Stored data:
@[simp] theorem endActuatorCommand_frame (result : ReplyResult) (reason : Reason) (s : State) :
    (endActuatorCommand result reason s).pending = s.pending ∧ (endActuatorCommand result reason s).age = s.age ∧
    (endActuatorCommand result reason s).loader = s.loader ∧ (endActuatorCommand result reason s).cfg = s.cfg ∧
    (endActuatorCommand result reason s).pins = s.pins ∧ (endActuatorCommand result reason s).peers = s.peers ∧
    (endActuatorCommand result reason s).seq = s.seq ∧ (endActuatorCommand result reason s).servo = s.servo ∧
    (endActuatorCommand result reason s).act = s.act ∧ (endActuatorCommand result reason s).scan = s.scan ∧
    (endActuatorCommand result reason s).crack = s.crack ∧ (endActuatorCommand result reason s).alarm = s.alarm ∧
    (endActuatorCommand result reason s).recs = s.recs ∧
    (endActuatorCommand result reason s).line.bitRate = s.line.bitRate ∧
    (endActuatorCommand result reason s).line.statusPeriod = s.line.statusPeriod ∧
    (endActuatorCommand result reason s).line.loadGroup = s.line.loadGroup ∧
    (endActuatorCommand result reason s).line.statusTimer = s.line.statusTimer ∧
    (endActuatorCommand result reason s).line.chargeSlot = s.line.chargeSlot ∧
    (endActuatorCommand result reason s).line.statusSlot = s.line.statusSlot ∧
    (endActuatorCommand result reason s).line.tx = s.line.tx ∧
    (endActuatorCommand result reason s).line.faultCount = s.line.faultCount ∧
    (endActuatorCommand result reason s).line.lineFault = s.line.lineFault ∧
    (endActuatorCommand result reason s).line.ownCompleted = s.line.ownCompleted ∧
    (endActuatorCommand result reason s).line.alarmQ = s.line.alarmQ ∧
    (endActuatorCommand result reason s).line.shuntSlot = s.line.shuntSlot ∧
    (endActuatorCommand result reason s).line.shuntDoneBehind = s.line.shuntDoneBehind ∧
    (endActuatorCommand result reason s).line.dataQ = s.line.dataQ ∧
    (endActuatorCommand result reason s).cmd.queue = s.cmd.queue ∧
    (endActuatorCommand result reason s).cmd.timeTag = s.cmd.timeTag := by
  unfold endActuatorCommand; split <;> (try split) <;> simp

@[simp] theorem endCommandOf_frame (kind : QueuedKind) (result : ReplyResult) (reason : Reason) (s : State) :
    (endCommandOf kind result reason s).pending = s.pending ∧ (endCommandOf kind result reason s).age = s.age ∧
    (endCommandOf kind result reason s).loader = s.loader ∧ (endCommandOf kind result reason s).cfg = s.cfg ∧
    (endCommandOf kind result reason s).pins = s.pins ∧ (endCommandOf kind result reason s).peers = s.peers ∧
    (endCommandOf kind result reason s).seq = s.seq ∧ (endCommandOf kind result reason s).servo = s.servo ∧
    (endCommandOf kind result reason s).act = s.act ∧ (endCommandOf kind result reason s).scan = s.scan ∧
    (endCommandOf kind result reason s).crack = s.crack ∧ (endCommandOf kind result reason s).alarm = s.alarm ∧
    (endCommandOf kind result reason s).recs = s.recs ∧
    (endCommandOf kind result reason s).line.bitRate = s.line.bitRate ∧
    (endCommandOf kind result reason s).line.statusPeriod = s.line.statusPeriod ∧
    (endCommandOf kind result reason s).line.loadGroup = s.line.loadGroup ∧
    (endCommandOf kind result reason s).line.statusTimer = s.line.statusTimer ∧
    (endCommandOf kind result reason s).line.chargeSlot = s.line.chargeSlot ∧
    (endCommandOf kind result reason s).line.statusSlot = s.line.statusSlot ∧
    (endCommandOf kind result reason s).line.tx = s.line.tx ∧
    (endCommandOf kind result reason s).line.faultCount = s.line.faultCount ∧
    (endCommandOf kind result reason s).line.lineFault = s.line.lineFault ∧
    (endCommandOf kind result reason s).line.ownCompleted = s.line.ownCompleted ∧
    (endCommandOf kind result reason s).line.alarmQ = s.line.alarmQ ∧
    (endCommandOf kind result reason s).line.shuntSlot = s.line.shuntSlot ∧
    (endCommandOf kind result reason s).line.shuntDoneBehind = s.line.shuntDoneBehind ∧
    (endCommandOf kind result reason s).line.dataQ = s.line.dataQ ∧
    (endCommandOf kind result reason s).cmd.queue = s.cmd.queue ∧
    (endCommandOf kind result reason s).cmd.timeTag = s.cmd.timeTag := by
  unfold endCommandOf; split <;> (try split) <;> simp

/-! ### Record memory -/

@[simp] theorem placeParts_frame (s : State) :
    (placeParts s).pending = s.pending ∧ (placeParts s).age = s.age ∧ (placeParts s).loader = s.loader ∧
    (placeParts s).cfg = s.cfg ∧ (placeParts s).pins = s.pins ∧ (placeParts s).peers = s.peers ∧
    (placeParts s).seq = s.seq ∧ (placeParts s).servo = s.servo ∧ (placeParts s).act = s.act ∧
    (placeParts s).scan = s.scan ∧ (placeParts s).crack = s.crack ∧ (placeParts s).alarm = s.alarm ∧
    (placeParts s).cmd = s.cmd ∧ (placeParts s).line.bitRate = s.line.bitRate ∧
    (placeParts s).line.statusPeriod = s.line.statusPeriod ∧ (placeParts s).line.loadGroup = s.line.loadGroup ∧
    (placeParts s).line.statusTimer = s.line.statusTimer ∧ (placeParts s).line.chargeSlot = s.line.chargeSlot ∧
    (placeParts s).line.statusSlot = s.line.statusSlot ∧ (placeParts s).line.tx = s.line.tx ∧
    (placeParts s).line.faultCount = s.line.faultCount ∧ (placeParts s).line.lineFault = s.line.lineFault ∧
    (placeParts s).line.ownCompleted = s.line.ownCompleted ∧ (placeParts s).line.alarmQ = s.line.alarmQ ∧
    (placeParts s).line.shuntSlot = s.line.shuntSlot ∧ (placeParts s).line.shuntDoneBehind = s.line.shuntDoneBehind ∧
    (placeParts s).recs.capture = s.recs.capture ∧ (placeParts s).recs.scansLeft = s.recs.scansLeft ∧
    (placeParts s).recs.captureKind = s.recs.captureKind ∧ (placeParts s).recs.gap = s.recs.gap ∧
    (placeParts s).recs.serial = s.recs.serial ∧ (placeParts s).recs.pressure = s.recs.pressure ∧
    (placeParts s).recs.freePages = s.recs.freePages ∧ (placeParts s).line.replyQ = s.line.replyQ ∧
    (placeParts s).line.heldReplies = s.line.heldReplies ∧ (placeParts s).line.events = s.line.events ∧
    (placeParts s).line.afterTake = s.line.afterTake := by
  unfold placeParts; split <;> simp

Exercise directions: After locating the line holding "(endActuatorCommand result reason s).recs" above, output exactly that line and every line after it through the line holding "(endActuatorCommand result reason s).line.chargeSlot". Include nothing else.

Answer for the task:
    (endActuatorCommand result reason s).recs = s.recs ∧
    (endActuatorCommand result reason s).line.bitRate = s.line.bitRate ∧
    (endActuatorCommand result reason s).line.statusPeriod = s.line.statusPeriod ∧
    (endActuatorCommand result reason s).line.loadGroup = s.line.loadGroup ∧
    (endActuatorCommand result reason s).line.statusTimer = s.line.statusTimer ∧
    (endActuatorCommand result reason s).line.chargeSlot = s.line.chargeSlot ∧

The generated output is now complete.